**Directions for this task:** Among the lines below, return each one that contains the word "State".

**Dataset entries:**
· · · ·

/-- The mode rules, the decided transition, holdover, the limit of SURVEY and the fixes of LAYUP act as their rules say (01_architecture R15, 01_architecture R18, 01_architecture R21, 01_architecture R23, 01_architecture R24, 01_architecture R488). -/
def Obligations.ModesFollowTheirRules : Prop :=
  let ranked := fun (u t : State) => t = { u with mode := { u.mode with decided := match wantedMode u with
    | some (m, r) => some (m, r, stNow u)
    | none => if keepsDecision u then u.mode.decided else none } }
  ∀ s : State, s.mode.life = .run →
    ((∀ i : Nat, i < 16 → cfgAt s bootRulesValid i = 1 → ruleHolds s i = true → (∀ j, j < i → cfgAt s bootRulesValid j ≠ 1 ∨ ruleHolds s j = false) →
        ruleSelect s = (i, ruleTarget (cfgAt s bootRulesTarget i))) ∧
      ((∀ i, i < 16 → cfgAt s bootRulesValid i ≠ 1 ∨ ruleHolds s i = false) → ruleSelect s = (15, .full))) ∧
    (s.mode.firstCheck = true ∨ checkPeriod s ≠ s.mode.checkAt ∨ rankBits s ≠ s.mode.ranksSeen →
      let sel := ruleSelect s
      let n := if sel.1 = s.mode.pendRule ∧ sel.2 = s.mode.pendTarget then s.mode.pendCount + 1 else 1
      let u := { s.mode with
        checkAt := checkPeriod s, ranksSeen := rankBits s, pendRule := sel.1, pendTarget := sel.2, pendCount := n, firstCheck := false }
      completes .modeRuleCheck s (fun t => t = { s with mode := t.mode, basin := t.basin } ∧
        (s.mode.firstCheck = true → sel.2 = .full → t.mode = { u with rule := sel.1 }) ∧
        (s.mode.firstCheck = false ∨ sel.2 ≠ .full → cfg s bootModesRuleDwell ≤ n → sel.2 ≠ s.mode.target →
          ranked { s with mode := { u with rule := sel.1, target := sel.2 }, basin := t.basin } t) ∧
        (s.mode.firstCheck = false ∨ sel.2 ≠ .full → n < cfg s bootModesRuleDwell ∨ sel.2 = s.mode.target → t = { s with mode := u }))) ∧
    (∀ m rank q, s.mode.decided = some (m, rank, q) → slotAfter q ≤ stNow s → completes .modeTransition s (fun t =>
      let at_ : Rat := ((stNow s * 400).floor : Rat) / 400
      t.mode = { s.mode with
        mode := m, entryAt := at_, entryS := if s.mode.aligned then at_.floor.toNat % 2 ^ 32 else 0,
        surveyExit := if s.mode.mode = .survey ∧ m = .full then s.mode.exitWhy else s.mode.surveyExit, thinHold := m == .holdover && oneAntMode s,
        surveyAt := if m = .survey then at_ else s.mode.surveyAt, coldRun := 0, fixStart := none, fixOk := none,
        decided := match wantedMode t with | some (m, r) => some (m, r, stNow s) | none => none } ∧
        only [.ary, .trk, .sol, .pmu, .mode, .hst, .obs, .basin, .ctr] s t ∧
        (m = .survey → t.sol.precOn = true) ∧ (m = .thin ∨ m = .holdover ∨ m = .quiet ∨ m = .layup → t.sol.precOn = false ∧ t.sol.prec = none))) ∧
    (∀ q, s.mode.unusableSince = some q → s.mode.aligned = true → (cfg s bootModesHoldEnter : Rat) ≤ stNow s - q →
      completes .holdEnter s (ranked s) ∧ rank6Holds s = true) ∧
    (∀ q, s.mode.usableSince = some q → s.mode.mode = .holdover → (cfg s bootModesHoldExit : Rat) ≤ stNow s - q →
      completes .holdExit s (ranked s) ∧
        (s.mode.fallback = false → s.mode.rank3 = false → s.mode.target ≠ .layup → s.rfc.quiet = false → s.rfc.pin = false → wantedMode s = some (serviceMode s, 8))) ∧
    (s.mode.mode = .survey → s.mode.decided = none → (10 * cfg s bootModesSurveyMax : Rat) ≤ stNow s - s.mode.surveyAt →
      completes .surveyMax s (fun t => t = { s with mode := { s.mode with exitWhy := 2, decided := some (.full, 8, stNow s) } })) ∧
    (s.mode.mode = .layup → s.mode.decided = none → stSec s % cfg s bootModesLayupFix = 0 → s.mode.entryAt < stSec s → s.mode.fixStart ≠ some (stSec s) →
      s.mode.fixStart = none ∨ s.mode.rank3 = true ∨ s.mode.target = .layup →
      completes .layupFixStart s (fun t => t.mode = { s.mode with fixStart := some (stSec s), fixOk := none } ∧ counted cPmuWakesSched s t ∧
        t = { s with mode := t.mode, clk := t.clk, obs := t.obs, ctr := t.ctr } ∧
        (domOn s .clk = true → lockABC s = false → s.clk.relocking = false → t.clk = { s.clk with relocking := true, relockTick := s.sky.tick }) ∧
        (domOn s .clk = false ∨ lockABC s = true ∨ s.clk.relocking = true → t.clk = s.clk))) ∧
    ∀ f, s.mode.fixStart = some f →
      let ended := fun (ok : Bool) (t : State) =>
        t = { s with mode := { s.mode with fixStart := none, fixOk := none, decided := t.mode.decided } } ∧
          (s.mode.rank3 = true ∨ s.mode.target = .layup → t.mode.decided = s.mode.decided) ∧
          (s.mode.rank3 = false → s.mode.target ≠ .layup → t.mode.decided =
            if ok = false ∨ s.mode.aligned = false then some (.cold, 7, stNow s) else some (serviceMode s, 8, stNow s))
      (s.mode.fixOk = none → (60 : Rat) ≤ stNow s - f → completes .layupFixTimeout s (ended false)) ∧
      (∀ q e, s.mode.fixOk = some q → s.msr.lastEpoch = some e → fixEpoch q ≤ e → s.hst.outB.recs = [] → completes .layupFixEnd s (ended true)) ∧
      (s.mode.mode = .layup → s.mode.decided = none → stSec s % cfg s bootModesLayupFix = 0 → s.mode.entryAt < stSec s → f ≠ stSec s →
        s.mode.rank3 = false → s.mode.target ≠ .layup → completes .layupFixStart s (ended s.mode.fixOk.isSome))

· · · ·

**Result:**
  let ranked := fun (u t : State) => t = { u with mode := { u.mode with decided := match wantedMode u with
  ∀ s : State, s.mode.life = .run →
      let ended := fun (ok : Bool) (t : State) =>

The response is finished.